Sprinkler Rule in L.A. Would Save Lives

The opinion-page article ''L.A.'s Sprinkler Rule: All Wet,'' Aug. 15, attacked the visionary plan Los Angeles County is considering to require fire sprinklers in some new homes.

Contrary to the author's specious claims, national model fire codes and standards - such as those of the National Fire Protection Association - approve the use of plastic piping and allow 3/4-inch sprinkler pipes. The author demeans the life-saving power of sprinklers by citing their limitations when confronted with forest fires and earthquakes. These are not the principal fire hazards for a typical homeowner, but account for only a tiny fraction of deaths and property damage.

Sprinklers cut the likelihood of death and loss in a home fire by one-half to two-thirds. If county officials enact this requirement, they will have acted for the good of the community and should be commended.

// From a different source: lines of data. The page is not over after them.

-- ==== Sys2Proof/Syntax.lean ====
section
/-! DEFINITION. The commands of the block: one constructor of `Instr` per row of spec/opcode_table.json, with the
operands its rule names.  What the environment alone knows (a frame that arrives, a physical error, a measured power, the
bytes the host engine read) is an operand; everything else a command uses stands in the state. -/

namespace Sys2Proof

/-- The fields of a V slot other than its opcode (R264). -/
structure VSlot where
  prec : Bool
  zm : Bool
  maskEn : Bool
  maskK : BitVec 3
  dst : BitVec 9
  a : BitVec 11
  b : BitVec 11
  c : BitVec 11
  lane : BitVec 8
  ext : BitVec 35
  deriving DecidableEq, Repr

/-- The predicate field of an X or S slot (R253). -/
structure Pred where
  pen : Bool
  pol : Bool
  k : BitVec 3
  deriving DecidableEq, Repr

/-- A mesh flit with the side band a receiver sees (R289). -/
structure Flit where
  payload : Line
  poison : Bool
  wv : BitVec 4
  seq : BitVec 6
  deriving DecidableEq, Repr

/-- The HDR block of a Deusk packet (R518); `gen` joins gen and gen_hi. -/
structure Header where
  vc : BitVec 2
  dl : Bool
  nflits : BitVec 4
  mark : Bool
  start : BitVec 5
  enclave : Encl
  hops : BitVec 6
  epoch : Byte
  mc : Bool
  dst : Endpoint
  src : Endpoint
  kind : BitVec 4
  echo : Bool
  poison : Bool
  context : Ctx
  gen : BitVec 24
  tcore : BitVec 10
  taddr : BitVec 17
  tag : BitVec 16
  pseq : BitVec 32
  fa : BitVec 16
  fb : BitVec 16
  fc : BitVec 16
  deriving DecidableEq, Repr

/-- A Deusk packet: a header and 1 to 16 flits of 256 B (R517). -/
structure Packet where
  hdr : Header
  flits : List DFlit
  deriving DecidableEq, Repr

/-- The fields of GONG_SUM that merge up the tree (R490, R556); `flags` has the layout of byte 2. -/
structure GongSummary where
  flags : Byte
  keyLo : BitVec 96
  keyHi : BitVec 96
  modules : BitVec 16
  deriving DecidableEq, Repr

/-- The fields of GONG_DEC (R556). -/
structure GongNotice where
  decision : Byte
  flags : Byte
  reason : Byte
  modules : BitVec 16
  peal : Word64
  episode : Word64
  action : BitVec 48
  deriving DecidableEq, Repr

/-- An error-log record (R630). -/
structure ElogRecord where
  cls : Byte
  state : BitVec 2
  repaired : Bool
  endpoint : Endpoint
  unit : Byte
  context : Ctx
  events : BitVec 16
  carillon : Word64
  location : Word64
  episode : Word64
  deriving DecidableEq, Repr

/-- The path by which a register access arrives (R738). -/
inductive Path where
  | mc
  | cc (d : DieId)
  | pf
  | vf (v : VfId)
  deriving DecidableEq, Repr
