/-- FAB_LINKCFG.dim resets to 0b11; FAB_LINKPEER to endpoint 0xFFFF, link 0x3F (R565). -/
def Link.reset : Link :=
  { cfg := 0x0C000000, stat := 0, peer := 0xFFFF003F, peerFabric := 0, peerDigest := 0, fecce := 0, fecue := 0,
    trainAt := 0, retrain := false, rxHdr := none, freedRx := [], sent := [], acked := [], creditSel := 0,
    ctl := [], frameAt := 0, slots := 0, cur := none, txq := [],
    txPseq := 0, rxPseq := 0, mgStarts := 0, secret := none, rekeyTx := 0, rekeyRx := 0, ready := false,
    rekeying := false, retryAt := none, unpowered := false, identAt := 0, identified := false,
    held := none }

def Router.reset : Router :=
  { routes := [], mcasts := [], drops := [], lastChange := 0, ringq := [],
    localq := [], delivered := [], inbound := [], rims := [], job := none, transfers := [],
    rxLog := [], wxTag := 0 }

def Rim.reset : Rim := ⟨0, 0, 0, 0⟩

/-- FAB_RGCFG0.parent resets to 0x3F (R567). -/
def Group.reset : Group := ⟨0x07E00000, 0, 0, [], []⟩

def Ring.reset : Ring :=
  { fetch := 0, stepNow := none, ended := false, decided := false, sent := 0, blocks := [], halted := false, starvedAt := none, gapCount := 0, gapFirst := 0,
    unsignalled := 0, firstUnsignalled := 0, records := [] }

def Func.reset : Func := ⟨false, [], []⟩

/-- After power-on: STANDBY, no image, no owner key (R671, R773). -/
def Mod.reset : Mod :=
  { carillon := 0, carFrac := 0, carIn := 0, carOut := 0, carLastAt := 0, carHoldAt := 0, carStepped := false,
    carAhead := false, carDraw := 0,
    txTs := 0, opArmed := none, powerCapPt := none, thermalCapPt := none, lowSamples := 0, lastMove := none,
    lastThermal := none, coolAt := 0, coolArmAt := none, moves := [], under := 0, rails := false, stby12 := true, in48 := true,
    rstLow := false, rstFell := 0, fault := false, dead := false, smbus := 0, inputMv := 0, units := [], resetCount := 0, elog := [], hists := [],
    nor := [], inUse := false, securityVersion := 0, policy := [], plan := [],
    dImg := 0, m1 := 0, m2 := 0, m3 := 0, m4 := 0, m5 := 0, otpOwner := none, otpMin := 0, nonces := [],
    grant := none, cfgArmed := none, cfgAt := 0, prevDigest := 0, staged := none, weights := [], tieBreaker := 0xFFFF,
    carSources := [], neighbours := [], heard := [], censusCar := 0, tsSeq := 0, tsAt := 0, askers := [], lastCensus := 0, leaseUntil := 0, fenced := false, missed := [],
    excluded := [], knells := [], queries := [], chime := 0, chimePhase := 0, chimeMin := 0, chimeOk := false, quorumNow := false, enclavePlan := [], quotas := [],
    episodes := 0, frames := [], draining := none, seen := [], withdrawn := 0, mrStarted := 0, dbg := [] }

/-- The module right after reset, in STANDBY (R671, R752): every register at its reset value (an unlisted register reads
its reset value), every memory clear, no command pending. -/
def State.reset : State :=
  { pending := [], ac := 0, now := 0, free := 0, regs := [], latches := [], deferred := [], ws := [], am := [], psm := [],
    cs := [], tb := [], pm := [], iram := [], dram := [], mail := [], amPoison := [],
    psmPoison := [], csPoison := [], tbPoison := [], wsErr := [], amErr := [], psmErr := [], csErr := [],
    iramErr := [], dramErr := [], pmErr := [], cores := [], dies := [], ctxs := [], chains := [], links := [], routers := [],
    rgroups := [], rings := [], funcs := [], mod := Mod.reset, out := [] }

end Sys2Proof.Machine
end

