/-- The FP32 sum of a column of a BF16 pass: products of rows 0 to K − 1 in row order (R81). -/
def bfSum (d : MDesc) (ls : List Layer) (v : Vec) (n : Nat) : Nat :=
  match (List.range d.k).map fun r => bfMul ((cellTile ls r n).elem n r) (actCode d v r) with
  | [] => 0
  | p :: ps => ps.foldl fp32Add p

/-- A slot's tap for a segment of a column, and the advancing ac after its release in which that cell processes it
(R94, R99, R125, R129).  DESIGN CHOICE: the scalers of tap 7 form the terms of an EWISE, which R146 then names (log 188). -/
def Slot.tap (sl : Slot) (seg n : Nat) : Nat :=
  let d := sl.cmd.desc'
  if sl.cmd.isEw then 7 else tapOf d.shape d.sparse (blockOfCol d.wfmt n) (if sl.cmd.isBf then 3 else seg)
def Slot.outTap (sl : Slot) (n : Nat) : Nat :=
  let d := sl.cmd.desc'
  if sl.cmd.isEw then 7 else lastTap d.shape (blockOfCol d.wfmt n)
def Slot.lane (sl : Slot) (n : Nat) : Nat := if sl.cmd.isEw then 0 else laneOfCol sl.cmd.desc'.wfmt n
def Slot.col (sl : Slot) (n : Nat) : Nat := if sl.cmd.isEw then n else cellCol sl.cmd.desc'.wfmt n
def Slot.rate (sl : Slot) : Nat := if sl.cmd.isBf then 4 else 1
def Slot.cellAt (sl : Slot) (seg n : Nat) : Nat :=
  if sl.cmd.isEw then sl.at_ + n + 1
  else sl.at_ + sl.rate * ((16 * sl.tap seg n + 15) % shapeH sl.cmd.desc'.shape + sl.col n + 1)
/-- The advancing ac in which the word of column `n` is written (R100, R125, R129). -/
def Slot.writeAt (sl : Slot) (n : Nat) : Nat :=
  if sl.cmd.isEw then sl.at_ + 134 else sl.at_ + sl.rate * (shapeH sl.cmd.desc'.shape + sl.col n + 6)
/-- Terms per column (R94). -/
def Slot.segs (sl : Slot) : Nat :=
  let d := sl.cmd.desc'
  if sl.cmd.isEw ∨ sl.cmd.isBf then 1 else nseg d.shape d.sparse d.k

def Slot.formedOf (sl : Slot) (n : Nat) : List (Nat × W128) := Store.get [] sl.chain n
/-- Whether a slot waits for the term of a segment of a column, and has reached its tap. -/
def Slot.wants (sl : Slot) (seg n now : Nat) : Bool :=
  decide (n < sl.cmd.desc'.n) && decide (seg < sl.segs) && !((sl.formedOf n).any fun p => p.1 == seg) &&
    decide (sl.cellAt seg n < now)
/-- The comparisons of the check column: one for each segment of each block used (R121, R126). -/
def Slot.checkTaps (sl : Slot) : List (Nat × Nat) :=
  let d := sl.cmd.desc'
  if sl.cmd.isEw ∨ sl.cmd.isBf then []
  else (List.range (blocksUsed d.wfmt d.n)).flatMap fun j =>
    (List.range sl.segs).map fun g => (g, tapOf d.shape d.sparse j g)
/-- A slot has left the array: every term is formed and every comparison made. -/
def Slot.finished (sl : Slot) : Bool :=
  ((List.range sl.cmd.desc'.n).all fun n => (sl.formedOf n).length == sl.segs) &&
    (sl.checkTaps.all fun p => sl.checks.contains p)

/-- Applies `f` to the first slot that satisfies `p`. -/
def onFirst (p : Slot → Bool) (f : Slot → Slot) : List Slot → List Slot
  | [] => []
  | x :: t => if p x then f x :: t else x :: onFirst p f t

def Arr.onRun (a : Arr) (n : Nat) (f : Run → Run) : Arr :=
  { a with runs := a.runs.map fun r => if r.serial = n then f r else r }

/-- A CHECK fault (R122, R123, R146). -/
def State.checkFault (s : State) (c : CoreId) (run m tap scaler : Nat) : State :=
  let before := ((s.arr c).runs.filter fun r => r.serial < run && !r.cmd.void).length
  let seq := (s.reg (.mx c) 0x20 + before + 1) % 256
  let s := if s.reg (.mx c) 0x08 % 2 = 0 then
      s.setReg (.mx c) 0x14 (seq * 2 ^ 24 + m % 65536 * 2 ^ 8 + tap * 2 ^ 5 + scaler) else s
  ((s.mxFault c mxCheck).count (.mx c) 0x2C 1).onArr c fun a => a.onRun run fun r => { r with poison := true }

/-- The contribution of a column and vector leaves its last tap: to the drain buffer, or towards the mesh (R90, R94, R306).
DESIGN CHOICE: a BF16 PASS with dst = 1 sends its FP32 sums as words (log 189). -/
def State.contribute (s : State) (c : CoreId) (sl : Slot) (n : Nat) (w : W128) (fp : Bool) : State :=
  let d := sl.cmd.desc'
  let p := sl.vec.poison || sl.cmd.poison || (!sl.cmd.isEw && sl.tile.any fun l => l.tile.poison)
  s.onArr c fun a =>
    if d.dst then { a with outs := a.outs ++ [.word sl.run (sl.writeAt n) d.dstDir n w p] }
    else { a with drains := a.drains ++ [⟨sl.run, sl.outTap n, sl.col n, sl.lane n, d.base + sl.vec.m * d.stride + n, w, fp, p,
                                         sl.writeAt n, 0, false⟩] }

/-- The advancing ac in which the last comparison of a slot's vector completes, in a dense pass whether or not its rows and
columns are all used (R100, R134). -/
def Slot.endAt (sl : Slot) : Nat := if sl.cmd.isEw ∨ sl.cmd.isBf then 0 else sl.at_ + shapeH sl.cmd.desc'.shape + 129

/-- The slots that have left the array by the end of an ac, and the ac in which their runs last did anything. -/
def Arr.sweep (a : Arr) (now : Nat) : Arr :=
  let gone (sl : Slot) : Bool := sl.finished && a.reached now sl.endAt
  let out := a.slots.filter gone
  if out.isEmpty then a
  else
    { a with slots := a.slots.filter fun sl => !gone sl
             runs := a.runs.map fun r => if out.any fun sl => sl.run == r.serial then { r with doneAt := max r.doneAt now } else r }

/-- The term that a scaler forms for a slot, as a W128 word with its flags. -/
def Slot.formTerm (sl : Slot) (seg n : Nat) : W128 × Nat :=
  let d := sl.cmd.desc'
  if sl.cmd.isBf then (BitVec.ofNat 128 (bfSum d sl.tile sl.vec n), 0)
  else
    let (t, f) := if sl.cmd.isEw then ewTerm d sl.vec n else passTerm d sl.tile sl.vec seg n
    (BitVec.ofInt 128 t, f)

/-- TERM_FORMATION (R70, R94, R123): the scaler forms the term of a segment of output column `n` for the oldest vector
that has reached its tap; the last term of a column sends its contribution. -/
def execTermFormation (c : CoreId) (seg : Fin 8) (n : Fin 2048) (scalerDiffers : Bool) (s : State) :
    Host.Outcome State Fault Refusal :=
  .next (
    let a := s.arr c
    if a.frozen s.ac then s
    else
      match a.slots.find? fun sl => sl.wants seg.val n.val (s.adv c) with
      | none => s
      | some sl =>
        let (w, f) := sl.formTerm seg.val n.val
        let s := s.aflags c f
        let s := if scalerDiffers ∧ !sl.cmd.isBf then s.checkFault c sl.run sl.vec.m (sl.tap seg.val n.val) 1 else s
        let terms := sl.formedOf n.val ++ [(seg.val, w)]
        let sl' := { sl with chain := Store.set [] sl.chain n.val terms }
        let s := s.onArr c fun a => { a with slots := onFirst (fun x => x == sl) (fun _ => sl') a.slots }
        if terms.length = sl.segs then s.contribute c sl n.val (terms.foldl (fun x p => x + p.2) 0) sl.cmd.isBf else s)

/-- The product of a check cell in physical row `p` (R119 to R121): its operands are those of the tile that the cell holds, and
in a 2:4 tile it multiplies two by the activations of their two positions. -/
def checkProd (d : MDesc) (ls : List Layer) (v : Vec) (p : Nat) : Int :=
  let t := cellTile ls p 128
  let ops := t.checks.getD p (0, 0)
  let act (k : Nat) : Int :=
    if d.k ≤ k then 0 else enterSig d.afmt (actScale d v k) (actCode d v k) (narrowed d.wfmt d.afmt)
  let r := p % shapeH d.shape
  if isTensorFmt d.wfmt ∧ d.sw = 0xFF then 0
  else if t.sparse then ops.1.toInt * act (2 * r) + ops.2.toInt * act (2 * r + 1)
  else ops.1.toInt * act r

/-- The two sums that are compared at a tap (R121), each on a 72-bit chain: that of the check column, and that of the C56 sums
of columns 0 to 127 and both lanes. -/
def Slot.checkSums (sl : Slot) (tap : Nat) : BitVec 72 × BitVec 72 :=
  let d := sl.cmd.desc'
  let rows := (List.range (segRows d.shape d.sparse)).map fun j => 16 * tap + 15 - j
  (BitVec.ofInt 72 ((rows.map fun p => checkProd d sl.tile sl.vec p).foldl (· + ·) 0),
   BitVec.ofInt 72 ((rows.map fun p => rowSum (lanesOf d.wfmt) fun c l => cellProd d sl.tile sl.vec p c l).foldl (· + ·) 0))
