/-- The widest width that passes, that max_width permits, and that is narrower when the link retrains. -/
def Link.bestWidth (k : Link) (passes : List (BitVec 2)) : Option Nat :=
  ([0, 1, 2].filter fun w => decide (k.maxWidth ≤ w) && (!k.retrain || decide (k.width < w))).find? fun w =>
    passes.any fun p => p.toNat == w

/-- LINK_TRAIN_DONE (R514, R515): training ends within its time at the best width, or the link goes DOWN. -/
def execLinkTrainDone (l : LinkId) (passes : List (BitVec 2)) (s : State) : Host.Outcome State Fault Refusal :=
  .next (
    let k := s.link l
    if k.state ≠ lkTrain then s
    else
      match k.bestWidth passes with
      | some w =>
        if !s.over k.trainAt (if k.retrain then 2000 else 100000) then
          s.setLink l { (k.setStat lkProbe w false) with identAt := s.now, frameAt := s.now }
        else s.linkToDown l
      | none => s.linkToDown l)

/-- LINK_TRAIN_TIMEOUT (R514). -/
def execLinkTrainTimeout (l : LinkId) (s : State) : Host.Outcome State Fault Refusal :=
  .next (
    let k := s.link l
    if k.state = lkTrain ∧ !k.retrain ∧ 100000 ≤ s.sinceUs k.trainAt then s.linkToDown l else s)

/-- FAB_ID (R567). -/
def State.fabricId (s : State) : Nat := s.reg .fab 0x00 + s.reg .fab 0x04 * 2 ^ 32

/-- An admitted PROBE link enters ACTIVE when its peer's fabric ID matches; an admit on a mismatch is refused (R560). -/
def State.linkAdmit (s : State) (l : LinkId) : State :=
  let k := s.link l
  if k.state ≠ lkProbe ∨ !k.admitted ∨ !k.identified then s
  else if k.peerFabric.toNat = s.fabricId then s.setLink l k.enterActive
  else (s.setLink l (k.setStat lkProbe k.width true)).routerFault (ioOf l) 9

/-- LINK_ADMIT (R560). -/
def execLinkAdmit (l : LinkId) (s : State) : Host.Outcome State Fault Refusal := .next (s.linkAdmit l)

/-- A packet that was partly sent is lost; it has left the module (R515). -/
def State.loseCur (s : State) (l : LinkId) : State :=
  match (s.link l).cur with
  | some e => (s.onLink l fun k => { k with cur := none, slots := 0 }).opLeft e.1.hdr
  | none => s

/-- LANE_FAILURE (R515): an ACTIVE link retrains narrower; at 2 lanes it goes DOWN.  A packet partly sent or received is lost. -/
def execLaneFailure (l : LinkId) (s : State) : Host.Outcome State Fault Refusal :=
  .next (
    let k := s.link l
    if k.state ≠ lkActive then s
    else if 2 ≤ k.width then s.linkToDown l
    else
      let s := if k.rxHdr.isSome then s.drop (ioOf l) dropFrame else s
      let s := s.loseCur l
      let s := s.onLink l fun k => { (k.setStat lkTrain k.width false) with retrain := true, trainAt := s.now, rxHdr := none }
      s.fault clsLinkRetrain l.val false (unitIo (ioOf l)) noCtx l.val (.link l))

/-- LINK_RETRAIN_TIMEOUT (R515). -/
def execLinkRetrainTimeout (l : LinkId) (s : State) : Host.Outcome State Fault Refusal :=
  .next (
    let k := s.link l
    if k.state = lkTrain ∧ k.retrain ∧ 2000 ≤ s.sinceUs k.trainAt then s.linkToDown l else s)

/-- LINK_DOWN (R514, R561): signal loss, or enable = 0. -/
def execLinkDown (l : LinkId) (s : State) : Host.Outcome State Fault Refusal := .next (s.linkToDown l)

/-- CABLE_INSERT (R760): a cable that asks for more than 3.0 W is left unpowered, and its links stay DOWN. -/
def execCableInsert (dk : Fin 12) (milliwatts : Nat) (s : State) : Host.Outcome State Fault Refusal :=
  .next ((List.range 4).foldl (fun s i =>
    s.onLink (Fin.ofNat 48 (4 * dk.val + i)) fun k => { k with unpowered := decide (3000 < milliwatts) }) s)

/-! ### Reception (R510, R512, R513) -/

/-- The credit field of a received control block updates the sender's count (R513). -/
def State.takeCredit (s : State) (l : LinkId) (control : Nat) : State :=
  s.onLink l fun k => { k with acked := Store.set 0 k.acked (bits control 255 253) (bits control 252 240) }

/-- FRAME_RECEIVE (R510 to R513): an uncorrectable frame is discarded with the packet it belongs to; a good frame's
control block is taken. -/
def execFrameReceive (l : LinkId) (corrected uncorrectable : Bool) (control : BitVec 256) (s : State) :
    Host.Outcome State Fault Refusal :=
  .next (
    let k := s.link l
    let i := ioOf l
    let ty := bits control.toNat 7 0
    if k.state < lkProbe then s
    else if uncorrectable then
      let s := if k.rxHdr.isSome then s.drop i dropFrame else s
      let s := s.setLink l { k with fecue := satInc k.fecue, rxHdr := none }
      s.fault clsLinkFec l.val false (unitIo i) noCtx l.val (.link l)
    else
      let s := if corrected then s.onLink l fun k => { k with fecce := satInc k.fecce } else s
      if 6 < ty then s.drop i dropKind
      else
        let s := if ty = 1 ∧ k.state = lkActive then s.onLink l fun k => { k with rxHdr := some control } else s
        s.takeCredit l control.toNat)

/-- IDENT (R559, R560). -/
def execIdent (l : LinkId) (peerLink : BitVec 6) (e : Endpoint) (fabricId idDigest : Word64) (s : State) :
    Host.Outcome State Fault Refusal :=
  .next (
    let k := s.link l
    if k.state < lkProbe then s
    else
      let mm := if k.state = lkProbe then decide (fabricId.toNat ≠ s.fabricId) else k.mismatch
      s.setLink l { (k.setStat k.state k.width mm) with
        peer := BitVec.ofNat 32 (e.toNat * 65536 + peerLink.toNat), peerFabric := fabricId, peerDigest := idDigest
        identified := true })

/-- The body of an IDENT block (R559). -/
def State.identBlock (s : State) (l : LinkId) : Nat :=
  0x02 + l.val * 2 ^ 8 + s.self.toNat * 2 ^ 16 + s.fabricId * 2 ^ 48 +
    leNat ((digestBytes Config.identity).take 8) * 2 ^ 112

/-- IDENT_TIMER (R512): every 1 µs in PROBE, every 1 ms in ACTIVE. -/
def execIdentTimer (l : LinkId) (s : State) : Host.Outcome State Fault Refusal :=
  .next (
    let k := s.link l
    let due := if k.state = lkProbe then 1 else 1000
    if lkProbe ≤ k.state ∧ due ≤ s.sinceUs k.identAt then
      (s.setLink l { k with identAt := s.now }).sendControl l (s.identBlock l)
    else s)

George D. Miller Quincy, Mass.


National Fire Protection Association

Writer's note: The code approves only high-temperature PVC (CTVC) which is just as expensive as copper. The codes do not approve the use of ordinary schedule 80 PVC, one-quarter the cost of copper. Yes, the code says you can use a 3/4-inch pipe to supply one or two sprinklers. However, I was referring to the main supply line. No one denies that residential fire sprinklers save lives. But the codes make them ridiculously expensive.